Сосед решительно воздвигся из-за стола, и стало видно, какой он нескладный и худой – роскошный халат был явно велик поэту, — принял горделивую позу, простер перед собой руку и, закрыв глаза, торжественно и внятно продекламировал:
Крякает утка надсадно в ночи.
За ногу тянет ее Епифан.
Птица мечтает в небо взлететь.
Не суждено: быть супу! Быть!
— после чего сел на место, откинулся на спинку стула и окинул Бага и Стасю взглядом человека, честно исполнившего свой нелегкий долг.
— Ну как?
“Обалдеть… Эх… Только лучше бы сейчас супчику, да с потрошками…” — отрешенно подумал честный человекоохранитель, но вслух ничего не сказал.
— Это… интересно, — запнувшись на мгновение, кивнула Стася. — Очень любопытно. Очень.
— Да уж… — неопределенно протянул Баг, когда долговязый литератор, ожидая реакции, взглянул на него. Впрочем, Баг ничего не понимал в высокой поэзии. И не пытался даже. Стася оживилась – уже славно.
Тут до их столика донесся звон бьющейся посуды: в середине обеденного зала, роняя на пол блюда и чаши и опрокинув стул, вскочил представительного вида преждерожденный и – со стуком опустив ладони на стол, навис над своим соседом, сухощавым ханьцем средних лет, в массивных очках и с совершенно седыми волосами. Несколько мгновений он сверлил ханьца взглядом, а потом выпрямился, громогласно сказал: “Не выйдет! Нечего вам делать на этих похоронах!” — и покрутил перед его носом толстым пальцем, украшенным перстнем; метнул из рукава на стол связку чохов – жалобно тренькнула чашка, — развернулся и, оттолкнув подбежавшего служителя, большими шагами быстро направился к выходу. В дверях обернулся и на прощание пронзил так и не сделавшего ни единого движения ханьца долгим презрительным взглядом.

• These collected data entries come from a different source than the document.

-- ==== Sys2Proof/Certificates/Slice0/Obligations.lean ====
section
/-! DEFINITION. The statements for the provers. Each names in its docstring what it says; the rules it formalises stand in OBLIGATIONS.json. -/

open Sys2Proof Sys2Proof.Machine

/-! ### The block as a whole -/

/-- A step with a command in the queue is that command on the state with the rest of the queue. -/
def Obligations.StepRunsFrontCommand : Prop :=
  ∀ (c : Instr) (rest : List Instr) (s : State), step { s with pending := c :: rest } = exec c { s with pending := rest }

/-- With an empty queue a step lets one ns of the local time reference pass while the node has power (the model's choice, log entry 1): the
time is one more, what the host was sent stays sent, and memory, requests, queues, contexts, the fabric and the fault units are as they were. -/
def Obligations.IdleStepIsOneNanosecond : Prop :=
  ∀ s : State, s.pending = [] → s.board.power = true → ∃ t, step s = .next t ∧ t.time = s.time + 1 ∧ Extends s t ∧ t.mem = s.mem ∧
    t.recs = s.recs ∧ t.queues = s.queues ∧ t.ctxs = s.ctxs ∧ t.fab = s.fab ∧ t.pending = []

/-- Every command answers a next state in every state: the model stops on none. -/
def Obligations.EveryCommandAnswers : Prop := ∀ (c : Instr) (s : State), ∃ t, exec c s = .next t

/-- Node memory keeps its canonical form over every step: from any state that has it, addresses rising and a zero byte listed only in an
undefined range, the next state has it. -/
def Obligations.MemoryFormKeptByEveryStep : Prop := ∀ s t : State, s.mem.wf = true → step s = .next t → t.mem.wf = true

/-- Node memory has its canonical form at reset, and every byte reads zero there (the model's choice for memory that nothing has written, log
entry 7). -/
def Obligations.MemoryFormAtReset : Prop := State.reset.mem.wf = true ∧ ∀ a, State.reset.mem.read a = 0

/-- No command but SEC_ENROLL and SEC_REVOKE changes the image-signing key slots: boot, every reset, every image load and everything else
leaves each slot's state and KEY_ID. -/
def Obligations.KeySlotsOnlyByEnrolAndRevoke : Prop :=
  ∀ (c : Instr) (s t : State), (∀ pf v, c ≠ .secEnroll pf v) → (∀ pf v, c ≠ .secRevoke pf v) → exec c s = .next t → t.sec.keys = s.sec.keys

/-- No command but a power-on and a power-down changes the local time: no register write, host command, packet or reset of any kind sets it back
or moves it on (R39). -/
def Obligations.TimeOnlyByPower : Prop :=
  ∀ (c : Instr) (s t : State), (∀ found, c ≠ .powerOn found) → c ≠ .powerDown → exec c s = .next t → t.time = s.time

/-- The registers of a node at reset hold the reset values that their tables state: the power limit is 1,500 W, counters are zero, the status
registers of the node, of faults, of the fabric and of the flash read zero, and MEM_CFG, BKE_CFG, FTL_CFG, FAB_CFG, SHP_CFG and EMB_CFG hold
their defaults. -/
def Obligations.ResetRegisters : Prop :=
  State.reset.reg rNodePowerLimit = 0x5DC ∧ State.reset.reg rNodeStatus = 0 ∧ State.reset.reg rNodeAccessErr = 0 ∧ State.reset.reg rFltStatus = 0 ∧
  State.reset.reg rFabStatus = 0 ∧ State.reset.reg rFtlStatus = 0 ∧ State.reset.reg rMemCfg = 0x3E8 ∧ State.reset.reg rBkeCfg = 0xA ∧
  State.reset.reg rFtlCfg = 0x191E006400C80046 ∧ State.reset.reg rFabCfg = 0x3E8271008320001 ∧ State.reset.reg rShpCfg = 0x320000 ∧
  State.reset.reg rEmbCfg = 0x6400000000 ∧ (∀ o, State.reset.ctr o = 0) ∧ State.reset.time = 0

/-! ### Host commands and queues (spec/04) -/

/-- NOP completes with DONE (R125). FENCE goes under way, completes with DONE once no earlier command of its scope is left, and stays as it is
until then (R133). CANCEL of a long operation, admitted or in its staging slot, that can be cancelled ends it with DONE_PARTIAL before it
completes itself with DONE; it reports 1 in RESULT0 where the operation had ended, DONE with 0 where another CANCEL ended it, BAD_HANDLE where
it names no command and BAD_COMMAND where it names one that is no long operation (R139, R140). An IDLE long operation whose turn it is starts
and its status word is written; a running one has its status word written with a PROGRESS that has not fallen (R136). -/
def Obligations.HostBasics : Prop :=
  (∀ (s : State) p q cid rid r, MayRun s p q cid 0x00 rid r → ∃ t, exec (.nop p q cid) s = .next t ∧ Completes s t p q cid scDone 0 0 0) ∧
  (∀ (s : State) p q cid rid r, MayRun s p q cid 0x01 rid r → ∃ t, exec (.fence p q cid) s = .next t ∧ Begun t rid r ∧ t.out = s.out) ∧
  (∀ (s : State) p q cid rid r, UnderWay s p q cid 0x01 rid r → s.fenceWaits p q r.order (r.cmd.param 0 1 == 1) (bitOf (r.cmd.param 1 1) 0) = false →
    ∃ t, exec (.fenceComplete p q cid) s = .next t ∧ Completes s t p q cid scDone 0 0 0) ∧
  (∀ (s : State) p q cid rid r, UnderWay s p q cid 0x01 rid r → s.fenceWaits p q r.order (r.cmd.param 0 1 == 1) (bitOf (r.cmd.param 1 1) 0) = true →
    exec (.fenceComplete p q cid) s = .next s) ∧
  (∀ (s : State) p q cid rid r o i x l, MayRun s p q cid 0x02 rid r → r.waits = [o] →
    s.recs.find? (fun y => y.2.part == p && y.2.fab.isNone && y.2.order == o) = some (i, x) → kvGet? i s.recs = some x → x.long = some l →
    x.cmd.opcode ≠ 2 → x.cmd.opcode ≠ 4 → s.cancellable i = true →
    ∃ u : State, exec (.cancel p q cid) s = .next (u.done p rid 0 0 0) ∧ Completes s u p x.q x.cmd.cid scPartial (x.finalCount scPartial l.count) 0 0) ∧
  (∀ (s : State) p q cid rid r o k g, MayRun s p q cid 0x02 rid r → r.waits = [o] →
    s.recs.find? (fun y => y.2.part == p && y.2.fab.isNone && y.2.order == o) = none → s.stagedBy p o = some (k, g) →
    ∃ u : State, exec (.cancel p q cid) s = .next (u.done p rid 0 0 0) ∧ Completes s u (k / 64) (k % 64) g.cmd.cid scPartial 0 0 0) ∧
  (∀ (s : State) p q cid rid r o, MayRun s p q cid 0x02 rid r → r.waits = [o] →
    s.recs.find? (fun y => y.2.part == p && y.2.fab.isNone && y.2.order == o) = none → s.stagedBy p o = none →
    ∃ t, exec (.cancel p q cid) s = .next t ∧ Completes s t p q cid scDone 0 1 0) ∧
  (∀ (s : State) p q cid rid r, MayRun s p q cid 0x02 rid r →
    (∀ o, r.waits = [o, o] → ∃ t, exec (.cancel p q cid) s = .next t ∧ Completes s t p q cid scDone 0 0 0) ∧
    (r.waits = [] → ∃ t, exec (.cancel p q cid) s = .next t ∧ Completes s t p q cid scBadHandle 0 0 0) ∧
    (∀ o, r.waits = [o, o, o] → ∃ t, exec (.cancel p q cid) s = .next t ∧ Completes s t p q cid scBadCommand 0 0 0)) ∧
  (∀ (s : State) p q cid rid r l, s.recOf p q cid = some (rid, r) → kvGet? rid s.recs = some r → r.long = some l → l.running = false → s.longTurn p r.order = true →
    ∃ t, exec (.longOpStart p q cid) s = .next t ∧ Sent s t (.status p r.cmd.statusAddr (statusWord 1 0 l.progress l.count)) ∧
      ∃ r', kvGet? rid t.recs = some r' ∧ r'.long = some { l with running := true, lastWrite := s.now }) ∧
  (∀ (s : State) p q cid rid r l, s.recOf p q cid = some (rid, r) → kvGet? rid s.recs = some r → r.long = some l → l.running = true → l.progress ≤ 1000000 →
    ∃ t n, exec (.longOpStatusTick p q cid) s = .next t ∧ l.progress ≤ n ∧ n ≤ 1000000 ∧
      Sent s t (.status p r.cmd.statusAddr (statusWord 1 0 n l.count)))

Прислужники принялись собирать осколки.
“Милое место… И правда „О-го-го"…” — подумал Баг, отворачиваясь.
Слуга высокой поэзии между тем смотрел на происшедшее во все глаза, прерываясь лишь затем, чтобы что-то черкануть на своих бумажках.
“Подробное описание поля боя составляет, что ли? Или опять стихи?!.”
Баг оказался прав: обладатель роскошного халата повернулся к ним и, видя на лице Стаси любопытство, кашлянул и прочел следующие потрясающие строки:
Весной в селе я в грязной луже
Гирудиц крупных двух узрел:
Хотели жабу пить – удрала.
Тогда впились друг другу в хвост!
“И этот о гирудах… — печально подумал Баг. — Богатое, однако, у него воображение”.
И спросил:
— Вы их знаете?
— К сожалению… — с легкой гримасой отвращения отвечал сосед. — Но, право же, толковать о них не имею ни малейшего желания: пусть себе грызутся, пустой болтовней да чашкобитием таланта не докажешь! Лишь зря бумагу переводят. Сочинители на злобу дня… Хаджипавловы с Кацумахами… Талант, — он глубокомысленно приосанился, — дается от природы и развивается упорным трудом. Да-да. Упорнейшим трудом. — Отпил из чарки. — Когда сложишь в день тридцать – сорок стихов, а потом оставишь лишь две строчки или даже вовсе ничего, и так много лет, — тогда поймешь, сколь тяжело изящное слово!
— Вы поэт, это сразу видно… — кивнула Стася. — А где же в ваших стихах рифма, извините?
В ответ на это поэтически одаренный молодой человек удивленно вытаращил глаза, потом понимающе усмехнулся, поднял протяжный палец и, пристально глядя на Стасю, продекламировал, сопровождая каждое слово жестом – словно заколачивал гвозди:
Я не люблю рифмичные стихи!
Они козлу подобны в огороде:
Капусту жрет, ан молока-то нет!
— Имеете право, — кивнул Баг.
Тут появился прислужник и с необычайной быстротой расставил перед Стасей и Багом тарелки.
— Ну, видите ли, рифма – это такая формальная вещь… — подхватил свою чашку сосед и приподнял крышечку. — В свое время я много и плодотворно, да-да, плодотворно работал с рифмой… — Он помолчал, наморщив лоб. — Но потом разочаровался. Да-да. Совершенно разочаровался. Потому что, как учил великий поэт Ли Бо… — В этот момент в рукаве у Бага запиликала трубка, и Баг, так и не узнав, чему же учил древний мастер изящного слова, приложил руку к груди в знак извинения и достал телефон.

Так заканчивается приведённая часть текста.